## WHAT YOU WILL DO
Find the line holding "(waiting [0x01] (.arrive 0x02)).inputs" in the entries below. Give it again exactly, along with every line after it up to and including the line holding "Input.isCodec (.dec .request".

## RECORDS SUPPLIED

/-! The reader. -/

theorem witness_LenImplicitAimsFor37 : (waiting [] .deliver).phase = .first ∧ (0x00 : Byte).toNat ≤ 4 ∧
    (0x04 : Byte).toNat ≤ 4 ∧ (nextOf (exec (.lenImplicit 0x04) (waiting [] .deliver))).map State.len = some 37 := by decide
theorem witness_LenExplicitAimsForTheByte : (waiting [] .deliver).phase = .first ∧ 5 ≤ (0x05 : Byte).toNat ∧
    (0x24 : Byte).toNat ≤ 36 ∧ (nextOf (exec (.lenExplicit 0x24) (waiting [] .deliver))).map State.len = some 36 := by decide
theorem witness_LenClampedAimsFor37 : (waiting [] .deliver).phase = .first ∧ 37 ≤ (0x25 : Byte).toNat ∧
    37 ≤ (0xFF : Byte).toNat ∧ (nextOf (exec (.lenClamped 0xC8) (waiting [] .deliver))).map State.len = some 37 := by decide
theorem witness_FirstByteClassesStopOutsidePhaseFirst :
    State.reset.phase ≠ .first ∧ (inFrame [0x05] 5 [] .deliver).phase ≠ .first := by decide
/-- The first bytes 4 and 5, on both sides of the threshold, and 200 (V50, V51, V55). -/
theorem witness_FirstByteStartsTheFrame :
    (waiting [0x04] .deliver).rx = 0x04 :: [] ∧ (waiting [0x04] .deliver).phase = .first ∧
    (nextOf (step (waiting [0x04] .deliver))).map State.len = some 37 ∧
    (nextOf (step (waiting [0x05] .deliver))).map State.len = some 5 ∧
    (nextOf (step (waiting [0xC8, 0x01] .deliver))).map State.len = some 37 := by decide
/-- One byte stored of 5 (the least that goes on), and 35 of 37 (the most). -/
theorem witness_FurtherByteIsStored :
    (inFrame [0x05] 5 [0x01] .deliver).Inv ∧ (inFrame [0x05] 5 [0x01] .deliver).phase = .rest ∧
    (inFrame [0x05] 5 [0x01] .deliver).cnt.toNat + 1 < (inFrame [0x05] 5 [0x01] .deliver).len.toNat ∧
    (inFrame ([0x40] ++ zeros 34) 37 [0x01] .deliver).Inv ∧
    (inFrame ([0x40] ++ zeros 34) 37 [0x01] .deliver).cnt.toNat + 1 = 36 := by
  simp only [State.Inv, inFrame, State.reset]
  decide
/-- The fifth byte of V64, and a 37th byte. -/
theorem witness_LastByteCompletesTheFrame :
    (inFrame [0x05, 0x01, 0x02, 0x03] 5 [0x04, 0x99] .deliver).Inv ∧
    (inFrame [0x05, 0x01, 0x02, 0x03] 5 [0x04, 0x99] .deliver).cnt.toNat + 1 =
      (inFrame [0x05, 0x01, 0x02, 0x03] 5 [0x04, 0x99] .deliver).len.toNat ∧
    resultOf (step (inFrame [0x05, 0x01, 0x02, 0x03] 5 [0x04, 0x99] .deliver)) =
      some (.frame [0x05, 0x01, 0x02, 0x03, 0x04]) ∧
    (inFrame ([0x70] ++ zeros 35) 37 [0x70] .deliver).Inv ∧
    resultOf (step (inFrame ([0x70] ++ zeros 35) 37 [0x70] .deliver)) = some (.frame v24) := by
  simp only [State.Inv, inFrame, State.reset]
  decide
/-- V60. -/
theorem witness_TimeoutBeforeTheFirstByteIsEmpty :
    (waiting [] .timeout).phase = .first ∧ resultOf (step (waiting [] .timeout)) = some .empty := by decide
/-- V65 (one byte, the fewest) and 36 bytes of 37 (the most). -/
theorem witness_TimeoutInMidFrameGivesAShortFrame :
    (inFrame [0x40] 37 [] .timeout).Inv ∧ (inFrame [0x40] 37 [] .timeout).phase = .rest ∧
    resultOf (step (inFrame [0x40] 37 [] .timeout)) = some (.frame [0x40]) ∧
    (inFrame ([0x40] ++ zeros 35) 37 [] .timeout).Inv ∧
    resultOf (step (inFrame ([0x40] ++ zeros 35) 37 [] .timeout)) = some (.frame ([0x40] ++ zeros 35)) := by
  simp only [State.Inv, inFrame, State.reset]
  decide
/-- V68 and V69. -/
theorem witness_IoErrorGivesTransportError :
    (waiting [] .ioError).phase ≠ .idle ∧ (inFrame [0x40, 0x00] 37 [] .ioError).phase ≠ .idle ∧
    resultOf (step (inFrame [0x40, 0x00] 37 [] .ioError)) = some .transportError := by decide
theorem witness_StartReadsOnlyFromIdle :
    (driven .rdf).phase = .idle ∧ (driven .rdf).inputs = .rdf :: [] ∧ (waiting [] .rdf).phase ≠ .idle ∧
    (waiting [] .rdf).inputs = .rdf :: [] := by decide
theorem witness_StreamGrowsAtItsEndAndIsClearedByTheHost :
    (waiting [0x01] (.arrive 0x02)).inputs = .arrive 0x02 :: [] ∧
    (nextOf (step (waiting [0x01] (.arrive 0x02)))).map State.rx = some [0x01, 0x02] ∧
    (driven .resetInput).inputs = .resetInput :: [] ∧ (driven .resetInput).phase = .idle := by decide
theorem witness_CodecOperationsLeaveTheReaderAlone :
    (inFrame [0x40] 37 [0x07] (.dec .request v20)).inputs = .dec .request v20 :: [] ∧
    Input.isCodec (.dec .request v20) = true ∧
    (nextOf (step (inFrame [0x40] 37 [0x07] (.dec .request v20)))).map State.cnt = some 1 := by decide
/-- The stream of P3. -/
theorem witness_AuthenticationAnswerIsCutAt16Bytes :
    ({ State.reset with phase := .first, rx := v23, inputs := List.replicate 16 .deliver } : State).Inv ∧
    v23 = [0x10] ++ zeros 34 ++ [0x00, 0x10] ++ [] ∧
    List.replicate 16 Input.deliver = List.replicate 16 .deliver ++ [] := by
  simp only [State.Inv, State.reset]
  decide
/-- The stream of V62: a first read of one byte and a second of nine, of eight and a timeout, of four and an error; and a
first read that gives nothing, or fails. -/
theorem witness_StepsOfRdfMatchTheTwoReads :
    State.reset.Inv ∧ State.reset.phase = .idle ∧ aimedLength ([0x0A] ++ zeros 8 ++ [0x0A, 0x99]) = 10 ∧
    (ReadAnswer.bytes 1).fits 1 = true ∧ (ReadAnswer.bytes 9).fits 9 = true ∧ (ReadAnswer.bytes 8).fits 9 = true ∧
    (ReadAnswer.fails 4).fits 9 = true ∧ (ReadAnswer.bytes 0).fits 1 = true ∧ (ReadAnswer.fails 0).fits 1 = true ∧
    readTaken (.bytes 1) (.bytes 9) ≤ ([0x0A] ++ zeros 8 ++ [0x0A, 0x99]).length ∧
    (readFrame ([0x0A] ++ zeros 8 ++ [0x0A, 0x99]) (.bytes 1) (.bytes 9)) =
      (.frame ([0x0A] ++ zeros 8 ++ [0x0A]), [0x99]) := by
  simp only [State.Inv, State.reset]
  decide
theorem witness_ReadEndsWithin37Events :
    ({ State.reset with phase := .first, rx := zeros 37, inputs := List.replicate 37 .deliver } : State).Inv ∧
    (∀ e ∈ List.replicate 37 Input.deliver, e.isReaderEvent = true) ∧
    (List.replicate 37 Input.deliver).length = 37 ∧ 37 ≤ (zeros 37).length := by
  simp only [State.Inv, State.reset]
  decide
/-- A schedule that keeps a waiting reader waiting, lets a byte arrive, then gives a timeout, and nothing ever after. -/
def lateTimeout : Schedule := fun n =>
  if n = 1 then some (.arrive 0x40) else if n = 2 then some .timeout else none

/-- From time 3 on the reader stays in Idle. -/
theorem lateTimeout_ends : ∀ k, ∃ t, lateTimeout.stateAt (waiting [] .rdf) (k + 3) = some t ∧ t.phase = .idle
  | 0 => ⟨_, rfl, rfl⟩
  | k + 1 => by
    obtain ⟨t, ht, hp⟩ := lateTimeout_ends k
    exact ⟨_, stateAt_wait ht (by simp [lateTimeout]), hp⟩

/-- The schedule is lawful and fair for a reader that waits for its first byte. -/
theorem witness_EveryReadEndsUnderAFairEnvironment :
    (waiting [] .rdf).Inv ∧ (waiting [] .rdf).phase ≠ .idle ∧ lateTimeout.Lawful (waiting [] .rdf) ∧
    lateTimeout.Fair (waiting [] .rdf) := by
  refine ⟨⟨by decide, rfl⟩, by decide, ?_, ?_⟩
  · rintro (_ | _ | _ | k)
    · decide
    · decide
    · decide
    · obtain ⟨t, ht, -⟩ := lateTimeout_ends k
      rw [ht]
      exact Option.some_ne_none t
  · intro n t ht hp
    by_cases hn : n ≤ 2
    · exact ⟨2, .timeout, hn, rfl, rfl⟩
    · obtain ⟨u, hu, hi⟩ := lateTimeout_ends (n - 3)
      rw [show n - 3 + 3 = n by omega, ht] at hu
      cases hu
      exact absurd hi hp

/-! The whole machine. -/

/-- One state for each of the eight situations. -/
theorem witness_SituationsWithoutARuleAreRefused :
    refusalOf (step (waiting [] .rdf)) = some .readInProgress ∧
    refusalOf (step (waiting [] .resetInput)) = some .resetDuringRead ∧
    refusalOf (step (driven .timeout)) = some .noReadInProgress ∧
    refusalOf (step (waiting [] .deliver)) = some .noByteWaiting ∧
    refusalOf (step (driven (.dec .request (zeros 38)))) = some .bufferTooLong ∧
    refusalOf (step (driven (.chk (zeros 38) 0))) = some .bufferTooLong ∧
    refusalOf (step (driven (.chk [0x01] 2))) = some .countBeyondBuffer ∧
    refusalOf (step (driven (.enc (.lenExplicit 5)))) = some .notAMessageKind := by decide
theorem witness_StepKeepsTheReaderInvariant : (inFrame [0x05] 5 [0x01] .deliver).Inv ∧
    (nextOf (step (inFrame [0x05] 5 [0x01] .deliver))).isSome = true := by
  simp only [State.Inv, inFrame, State.reset]
  decide
theorem witness_NoStepFaultsUnderTheInvariant : (inFrame ([0x70] ++ zeros 35) 37 [0x70] .deliver).Inv := by
  simp only [State.Inv, inFrame, State.reset]
  decide
/-- Two states in mid-frame that differ in a byte at an offset not stored yet and in the port, and two idle ones that differ
in the target length. -/
theorem witness_UnobservableStateIsNeverRead :
    (inFrame [0x40] 37 [] .timeout).Alike
      { inFrame [0x40] 37 [] .timeout with rbuf := [(0, 0x40), (30, 0xAA)], port := .encoder } ∧
    State.reset.Alike { State.reset with len := 12 } := by
  simp only [State.Alike]
  decide
/-- Partitions 1 and 8 (A4), and each of the five modes with its code. -/
theorem witness_ArmSendsItsCodeAndTheZeroIndexedPartition :
    PseudoOp.expand 0 (.arm 1 .armStay) = some (.actionReq 0x01 0 0 0 0) ∧
    PseudoOp.expand 0 (.arm 8 .armInstant) = some (.actionReq 0x07 7 0 0 0) ∧
    PseudoOp.expand 0 (.arm 8 .arm) = some (.actionReq 0x04 7 0 0 0) ∧
    PseudoOp.expand 0 (.arm 1 .armSleep) = some (.actionReq 0x02 0 0 0 0) ∧
    PseudoOp.expand 0 (.arm 1 .armStayInstant) = some (.actionReq 0x06 0 0 0 0) := by decide

end Sys2Proof.Tests
end

section
/-! The codec's ports at the step: an operation the host drives is the meaning of the message it presents (R10). -/
namespace Sys2Proof.Machine

/-- A buffer that decodes is a full frame (`decode_ok_inv`), so the decoder's port takes it and executes its message. -/
theorem driveDec_of_decode_ok {dir : Direction} {b : List Byte} {i : Instr} (h : decode dir b = .ok i) (s : State) :
    driveDec dir b s = exec i { s with port := .decoder } := by
  obtain ⟨_, hlen, -, -, -⟩ := decode_ok_inv h
  unfold driveDec
  rw [if_neg (by simp [hlen]), h]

## REPLY
    (waiting [0x01] (.arrive 0x02)).inputs = .arrive 0x02 :: [] ∧
    (nextOf (step (waiting [0x01] (.arrive 0x02)))).map State.rx = some [0x01, 0x02] ∧
    (driven .resetInput).inputs = .resetInput :: [] ∧ (driven .resetInput).phase = .idle := by decide
theorem witness_CodecOperationsLeaveTheReaderAlone :
    (inFrame [0x40] 37 [0x07] (.dec .request v20)).inputs = .dec .request v20 :: [] ∧
    Input.isCodec (.dec .request v20) = true ∧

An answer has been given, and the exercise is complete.